Here is a little example that starts two coroutines and calls a function in delay. It shows how to use an event loop to power your program:

import asyncio


async def foo(delay):
    for i in range(10):
        print(i)
        await asyncio.sleep(delay)


def stopper(loop):
    loop.stop()


loop = asyncio.get_event_loop()

# Schedule a call to foo()
loop.create_task(foo(0.5))
loop.create_task(foo(1))
loop.call_later(12, stopper, loop)

# Block until loop.stop() is called()
loop.run_forever()
loop.close()

The AbstractEventLoop class provides the basic contract for event loops. There are many things an event loop needs to support:

  • Scheduling functions and coroutines for execution
  • Creating futures and tasks
  • Managing TCP servers
  • Handling signals (on Unix)
  • Working with pipes and subprocesses

Here are the methods related to running and stopping the event as well as scheduling functions and coroutines:

class AbstractEventLoop:
    """Abstract event loop."""

    # Running and stopping the event loop.

    def run_forever(self):
        """Run the event loop until stop() is called."""
        raise NotImplementedError

    def run_until_complete(self, future):
        """Run the event loop until a Future is done.

        Return the Future's result, or raise its exception.
        """
        raise NotImplementedError

    def stop(self):
        """Stop the event loop as soon as reasonable.

        Exactly how soon that is may depend on the implementation, but
        no more I/O callbacks should be scheduled.
        """
        raise NotImplementedError

    def is_running(self):
        """Return whether the event loop is currently running."""
        raise NotImplementedError

    def is_closed(self):
        """Returns True if the event loop was closed."""
        raise NotImplementedError

    def close(self):
        """Close the loop.

        The loop should not be running.

        This is idempotent and irreversible.

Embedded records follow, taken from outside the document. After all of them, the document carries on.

/-- Offset `o` is an element of an array the host may write: `GRADIENT` and every channel array but `PREV`. -/
def Claims.inWritableArray (o : Nat) : Prop :=
  (∃ i, i < 34 ∧ o = 0x100 + 4 * i) ∨
  (∃ c base i, base ∈ [0x0000, 0x0100, 0x0200, 0x0300] ∧ i < 34 ∧ o = Claims.windowBase c + base + 4 * i) ∨
  (∃ c base n, base ∈ [0x0400, 0x0800, 0x0C00, 0x1000] ∧ n < 256 ∧ o = Claims.windowBase c + base + 4 * n)

/-- Offset `o` is an element of `PREV` (R49). -/
def Claims.inPrev (o : Nat) : Prop := ∃ c n, n < 256 ∧ o = Claims.windowBase c + 0x1400 + 4 * n

/-- Offset `o` of a word below the RAMs is in no list of R22 to R51: not a register of `REG`, 0x000 to 0x040, not an array
element, not `SFCFG` or `MBITS`. -/
def Claims.unlisted (o : Nat) : Prop :=
  o < 0x10000 ∧ o % 4 = 0 ∧ 0x040 < o ∧ ¬Claims.inWritableArray o ∧ ¬Claims.inPrev o ∧
  ∀ c, o ≠ Claims.windowBase c + 0x1800 ∧ o ≠ Claims.windowBase c + 0x1804

/-- A read of a word of `REG`, of an array element at `base + 4·index` of its window, or of `SFCFG` or `MBITS` returns it,
and of any other aligned offset below the RAMs 0; it has no side effect (R21 to R51, R60, R67). -/
def Obligations.ReadsReturnTheListedWords : Prop :=
  ∀ (s : State) (rest : List HostAction) (o : Nat) (v : Word), o < 2 ^ 18 →
    s.hostQueue = .read .w32 (BitVec.ofNat 18 o) :: rest → s.status.busy = false →
    ((∃ k, (o, k) ∈ Claims.regWords s ∧ v = BitVec.ofNat 32 k) ∨
     (∃ i, i < 34 ∧ o = 0x100 + 4 * i ∧ s.gradient[i]? = some v) ∨
     (∃ c base a i, (base, a) ∈ Claims.unitArrays (s.chan c) ∧ i < 34 ∧ o = Claims.windowBase c + base + 4 * i ∧
        a[i]? = some v) ∨
     (∃ c base a n, (base, a) ∈ Claims.lineArrays (s.chan c) ∧ n < 256 ∧ o = Claims.windowBase c + base + 4 * n ∧
        a[n]? = some v) ∨
     (∃ c, o = Claims.windowBase c + 0x1800 ∧ v = BitVec.ofNat 32 ((s.chan c).sfcfg.sfmode.toNat +
        2 ^ 8 * (s.chan c).sfcfg.sfblen.toNat + 2 ^ 16 * (s.chan c).sfcfg.sfoff.toNat +
        2 ^ 24 * (s.chan c).sfcfg.sfwt.toNat)) ∨
     (∃ c, o = Claims.windowBase c + 0x1804 ∧ v = BitVec.ofNat 32 (s.chan c).mbits.toNat) ∨
     (Claims.unlisted o ∧ v = 0)) →
    step s = .next { s with hostQueue := rest, hostData := v }

/-- The bits that the words of `REG`, `SFCFG` and `MBITS` store (R24 to R36, R50, R51), but for `STATUS` and `IN_LEN`. -/
def Claims.storedBits : List (Nat × Word) :=
  [(0x004, 0x3), (0x010, 0xFFFFFFFF), (0x018, 0xFFFFFFFF), (0x020, 0xFFFFFFFC), (0x030, 0xFFFFFF), (0x034, 0xFFFF),
   (0x038, 0xFFFF0F03), (0x03C, 0xFFFFFFFF), (0x040, 0xFFFF)] ++
  [(0x3800, 0x07FF0F01), (0x3804, 0xF), (0x5800, 0x07FF0F01), (0x5804, 0xF)]

/-- `t` is `s` but for the word at offset `o`: a register's own fields, or one array element, which is then `w`. -/
def Claims.storesOnly (s t : State) (o : Nat) (w : Word) : Prop :=
  (o = 0x004 → t = { s with ctrl := t.ctrl }) ∧ (o = 0x010 → t = { s with arg := t.arg }) ∧
  (o = 0x018 → t = { s with brPos := t.brPos }) ∧ (o = 0x01C → t = { s with inLen := t.inLen }) ∧
  (o = 0x020 → t = { s with outPtr := t.outPtr }) ∧ (o = 0x030 → t = { s with hdr := t.hdr }) ∧
  (o = 0x034 → t = { s with flen := t.flen }) ∧ (o = 0x038 → t = { s with geom := t.geom }) ∧
  (o = 0x03C → t = { s with gparam0 := t.gparam0 }) ∧ (o = 0x040 → t = { s with gparam1 := t.gparam1 }) ∧
  (∀ i, i < 34 → o = 0x100 + 4 * i → t = { s with gradient := s.gradient.setIfInBounds i w }) ∧
  ∀ c,
    let x := s.chan c
    let b := Claims.windowBase c
    (∀ i, i < 34 →
      (o = b + 0x0000 + 4 * i → t = withChan s c { x with sf := x.sf.setIfInBounds i w }) ∧
      (o = b + 0x0100 + 4 * i → t = withChan s c { x with prec := x.prec.setIfInBounds i w }) ∧
      (o = b + 0x0200 + 4 * i → t = withChan s c { x with precf := x.precf.setIfInBounds i w }) ∧
      (o = b + 0x0300 + 4 * i → t = withChan s c { x with pmask := x.pmask.setIfInBounds i w })) ∧
    (∀ n, n < 256 →
      (o = b + 0x0400 + 4 * n → t = withChan s c { x with qspec := x.qspec.setIfInBounds n w }) ∧
      (o = b + 0x0800 + 4 * n → t = withChan s c { x with qspecf := x.qspecf.setIfInBounds n w }) ∧
      (o = b + 0x0C00 + 4 * n → t = withChan s c { x with spec := x.spec.setIfInBounds n w }) ∧
      (o = b + 0x1000 + 4 * n → t = withChan s c { x with pcm := x.pcm.setIfInBounds n w })) ∧
    (o = b + 0x1800 → t = withChan s c { x with sfcfg := (t.chan c).sfcfg }) ∧
    (o = b + 0x1804 → t = withChan s c { x with mbits := (t.chan c).mbits })

/-- A write to a listed word changes that word alone, and the word reads back truncated to its fields, an array element
whole, `IN_LEN` capped at `IN_BUF_BYTES` (R21, R29, R36, R67). -/
def Obligations.WrittenWordsReadBackTruncatedToTheirFields : Prop :=
  ∀ (s : State) (rest : List HostAction) (o : Nat) (w v : Word), s.status.busy = false →
    s.hostQueue = .write .w32 (BitVec.ofNat 18 o) w :: rest →
    ((∃ m, (o, m) ∈ Claims.storedBits ∧ v = w &&& m) ∨ (Claims.inWritableArray o ∧ v = w) ∨
      (o = 0x01C ∧ v = if s.rom.inBufBytes < w.toNat then BitVec.ofNat 32 s.rom.inBufBytes else w)) →
    ∃ t, step s = .next t ∧ Claims.storesOnly { s with hostQueue := rest } t o w ∧
      ∀ rest', rest = .read .w32 (BitVec.ofNat 18 o) :: rest' →
        step t = .next { t with hostQueue := rest', hostData := v }

/-- A write to `STATUS` clears `DONE` and, while `FATAL = 0`, `ERR` where it has a 1, and changes no other bit; while busy
it is ignored, by the model's reading (log 13). An idle block ignores writes to what the host may only read, `PREV` among it,
and to every aligned offset below the RAMs that is in no list (R21, R22, R25, R27, R37 to R39, R49, R60, R70, R275). -/
def Obligations.StatusIsWriteOneToClearAndReadOnlyWordsKeep : Prop :=
  ∀ (s : State) (rest : List HostAction) (o : Nat) (w : Word),
    s.hostQueue = .write .w32 (BitVec.ofNat 18 o) w :: rest →
    (o = 0x008 → step s = .next { s with
      hostQueue := rest
      status := if s.status.busy then s.status else { s.status with
        done := s.status.done && !w.getLsbD 1
        err := s.status.err && (s.status.fatal || !w.getLsbD 2) } }) ∧
    (s.status.busy = false →
      o ∈ [0x000, 0x014, 0x024, 0x028, 0x02C] ∨ Claims.inPrev o ∨ Claims.unlisted o →
      step s = .next { s with hostQueue := rest })

/-- The accesses that break a host duty have no step: in `REG` and `CHAN` a narrow or a misaligned one, in the RAMs a
misaligned one or one that ends beyond the RAM, and while busy a write to any offset but `STATUS` (log 13: elsewhere the
spec calls such a write ignored) (R66, R72). -/
def Obligations.AccessesThatBreakAHostDutyHaveNoStep : Prop :=
  ∀ (s : State) (rest : List HostAction) (a : HostAction) (width : AccessWidth) (o : BitVec 18) (w : Word) (n : Nat),
    s.hostQueue = a :: rest → (a = .read width o ∨ a = .write width o w) → n = widthBytes width →
    (o.toNat < 0x200 ∨ 0x2000 ≤ o.toNat ∧ o.toNat < 0x6000) ∧ (n ≠ 4 ∨ o.toNat % 4 ≠ 0) ∨
      0x10000 ≤ o.toNat ∧ o.toNat < 0x20000 ∧ (o.toNat % n ≠ 0 ∨ 0x10000 + s.rom.inBufBytes < o.toNat + n) ∨
      0x20000 ≤ o.toNat ∧ (o.toNat % n ≠ 0 ∨ 0x20000 + s.rom.outBufBytes < o.toNat + n) ∨
      a = .write width o w ∧ s.status.busy = true ∧ o ≠ 0x00008 →
    step s = .refused .hostDutyViolation

/-- The host reaches both RAMs with 8, 16 or 32 bits, aligned and within the RAM: a write stores the bytes of the data from
its address up and changes nothing else, a read returns the bytes there and changes nothing. The first byte is the least
significant (for the RAMs this is the model's reading, log 10); that a narrow access uses the low data bits, with zeros above
in a read, is the model's choice (log 24). A byte of `IN_BUF` is the 8 bits of the bitstream at 8 × its
offset, most significant first (R60, R63, R66, R67). -/
def Obligations.HostAccessesReachTheBytesOfTheRams : Prop :=
  ∀ (s : State) (rest : List HostAction) (width : AccessWidth) (n a : Nat) (w : Word), s.status.busy = false →
    n = widthBytes width → a % n = 0 →
    (a + n ≤ s.rom.inBufBytes →
      (s.hostQueue = .write width (BitVec.ofNat 18 (0x10000 + a)) w :: rest →
        ∃ t, step s = .next t ∧ t = { s with hostQueue := rest, inBuf := t.inBuf } ∧
          (∀ k, k < n → t.inByte (a + k) = w.extractLsb' (8 * k) 8 ∧
            ∀ j, j < 8 → inputBit t (8 * (a + k) + j) = w.getLsbD (8 * k + (7 - j))) ∧
          (∀ b, b < a ∨ a + n ≤ b → t.inByte b = s.inByte b) ∧
          (∀ p, p < 8 * a ∨ 8 * (a + n) ≤ p → inputBit t p = inputBit s p) ∧ ∀ b, t.outByte b = s.outByte b) ∧
      (s.hostQueue = .read width (BitVec.ofNat 18 (0x10000 + a)) :: rest →
        ∃ v, step s = .next { s with hostQueue := rest, hostData := v } ∧
          (∀ k, k < n → v.extractLsb' (8 * k) 8 = s.inByte (a + k)) ∧ ∀ j, 8 * n ≤ j → v.getLsbD j = false)) ∧
    (a + n ≤ s.rom.outBufBytes →
      (s.hostQueue = .write width (BitVec.ofNat 18 (0x20000 + a)) w :: rest →
        ∃ t, step s = .next t ∧ t = { s with hostQueue := rest, outBuf := t.outBuf } ∧
          (∀ k, k < n → t.outByte (a + k) = w.extractLsb' (8 * k) 8) ∧
          (∀ b, b < a ∨ a + n ≤ b → t.outByte b = s.outByte b) ∧ ∀ b, t.inByte b = s.inByte b) ∧
      (s.hostQueue = .read width (BitVec.ofNat 18 (0x20000 + a)) :: rest →
        ∃ v, step s = .next { s with hostQueue := rest, hostData := v } ∧
          (∀ k, k < n → v.extractLsb' (8 * k) 8 = s.outByte (a + k)) ∧ ∀ j, 8 * n ≤ j → v.getLsbD j = false))

/-! ## Control commands (R241 to R243) -/

/-- `NOP` does nothing but end (R241). -/
def Obligations.NopOnlyEnds : Prop := ∀ s : State, exec .nop s = .next (finished s)

/-- `INIT` builds every lookup table as R131 says, sets `INIT_DONE`, and touches nothing else; it runs before `INIT` too
(R131, R242). -/
def Obligations.InitBuildsTheLookupTables : Prop :=
  ∀ s : State, ∃ t, exec .init s = .next t ∧ lutsHold t ∧
    t = finished { s with hlut := t.hlut, status := { s.status with initDone := true } }

/-- `INIT` is idempotent, `HLUT` depends on `HUFF_ROM` alone, and the overlap state is not disturbed (R243). -/
def Obligations.InitIsIdempotent : Prop :=
  ∀ s t : State, exec .init s = .next t →
    exec .init t = .next t ∧ (t.chan .c0).prev = (s.chan .c0).prev ∧ (t.chan .c1).prev = (s.chan .c1).prev ∧
    ∀ s' t' : State, s'.rom.huffRom = s.rom.huffRom → exec .init s' = .next t' → t'.hlut = t.hlut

        No other methods should be called after this one.
        """
        raise NotImplementedError

    def shutdown_asyncgens(self):
        """Shutdown all active asynchronous generators."""
        raise NotImplementedError

    # Methods scheduling callbacks.  All these return Handles.

    def _timer_handle_cancelled(self, handle):
        """Notification that a TimerHandle has been cancelled."""
        raise NotImplementedError

    def call_soon(self, callback, *args):
        return self.call_later(0, callback, *args)

    def call_later(self, delay, callback, *args):
        raise NotImplementedError

    def call_at(self, when, callback, *args):
        raise NotImplementedError

    def time(self):
        raise NotImplementedError

    def create_future(self):
        raise NotImplementedError

    # Method scheduling a coroutine object: create a task.

    def create_task(self, coro):
        raise NotImplementedError

    # Methods for interacting with threads.

    def call_soon_threadsafe(self, callback, *args):
        raise NotImplementedError

    def run_in_executor(self, executor, func, *args):
        raise NotImplementedError

    def set_default_executor(self, executor):
        raise NotImplementedError

Plugging in a new Event Loop

Asyncio is designed to support multiple implementations of event loops that adhere to its API. The key is the EventLoopPolicy class that configures asyncio and allows the controlling of every aspect of the event loop. Here is an example of a custom event loop called uvloop based on the libuv, which is supposed to be much faster that the alternatives (I haven’t benchmarked it myself):

import asyncio
import uvloop
asyncio.set_event_loop_policy(uvloop.EventLoopPolicy())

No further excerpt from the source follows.